-- ==== Sys2Proof/Certificates/Slice0/Obligations.lean ====
section
/-! DEFINITION. The statements for the provers. -/

open Sys2Proof Sys2Proof.Machine

/-- Power-up of the input supervisor runs to a start event, and a MOD reset starts again. (spec/02_module_connectors_hotplug.md,
spec/21_errors_and_recovery.md) -/
def Obligations.PowerUpReachesAStart : Prop :=
  (∀ (s : State) (mv : Nat), s.sup.powered = false → s.phase = .off → exec (.supervisorPowerUp mv) s = .next
    { s with sup := { powered := true, precharging := true, inputMv := mv } }) ∧
  (∀ (s : State), s.phase = .off → exec (.prechargeAbort true) s = .next { s with sup := {} }) ∧
  (∀ (s : State), s.phase = .off → Does (.prechargeAbort false) s (fun t => t.sup =
    { s.sup with precharging := false, qualified := false } ∧ t.pins.prsntN = true ∧ t.nv = s.nv ∧ t.mem = s.mem ∧ t.regs = s.regs)) ∧
  (∀ (s : State), s.sup.powered = true → s.sup.mainSwitch = false → s.sup.inputMv ≤ 15000 → exec (.mainSwitchClose) s = .next
    { s with sup := { s.sup with precharging := false, mainSwitch := true } }) ∧
  (∀ (s : State), s.sup.powered = true → s.sup.mainSwitch = true → 10500 ≤ s.sup.inputMv → s.sup.inputMv ≤ 15000 → exec
    (.inputQualified) s = .next { s with sup := { s.sup with qualified := true }, pins := { s.pins with prsntN := false } }) ∧
  (∀ (s : State), s.sup.powered = true → exec (.supervisorArm) s = .next
    { s with sup := { s.sup with armed := true }, pins := { s.pins with pwrEn := false } }) ∧
  (∀ (s : State), s.sup.armed = true → s.sup.qualified = true → s.phase = .off → Does (.startEvent) s (fun t => t.phase = .starting ∧
    t.regs = [] ∧ t.mem = [] ∧ t.sup = { s.sup with armed := false } ∧ t.nv = s.nv ∧ t.fuses = s.fuses ∧ t.flashA = s.flashA ∧ t.flashB
    = s.flashB)) ∧
  (∀ (s : State), s.err.modResetDue = true → s.phase = .running → Does (.modReset) s (fun t => t.phase = .starting ∧ t.pd = 0xFFFF ∧
    t.mem = [] ∧ t.err.modResetDue = false ∧ t.boot = {} ∧ t.templates = []))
########
Aim of the task
Where a line of the data holds the word "exec", copy that line.

Written answer
  (∀ (s : State) (mv : Nat), s.sup.powered = false → s.phase = .off → exec (.supervisorPowerUp mv) s = .next
  (∀ (s : State), s.phase = .off → exec (.prechargeAbort true) s = .next { s with sup := {} }) ∧
  (∀ (s : State), s.sup.powered = true → s.sup.mainSwitch = false → s.sup.inputMv ≤ 15000 → exec (.mainSwitchClose) s = .next
  (∀ (s : State), s.sup.powered = true → s.sup.mainSwitch = true → 10500 ≤ s.sup.inputMv → s.sup.inputMv ≤ 15000 → exec
  (∀ (s : State), s.sup.powered = true → exec (.supervisorArm) s = .next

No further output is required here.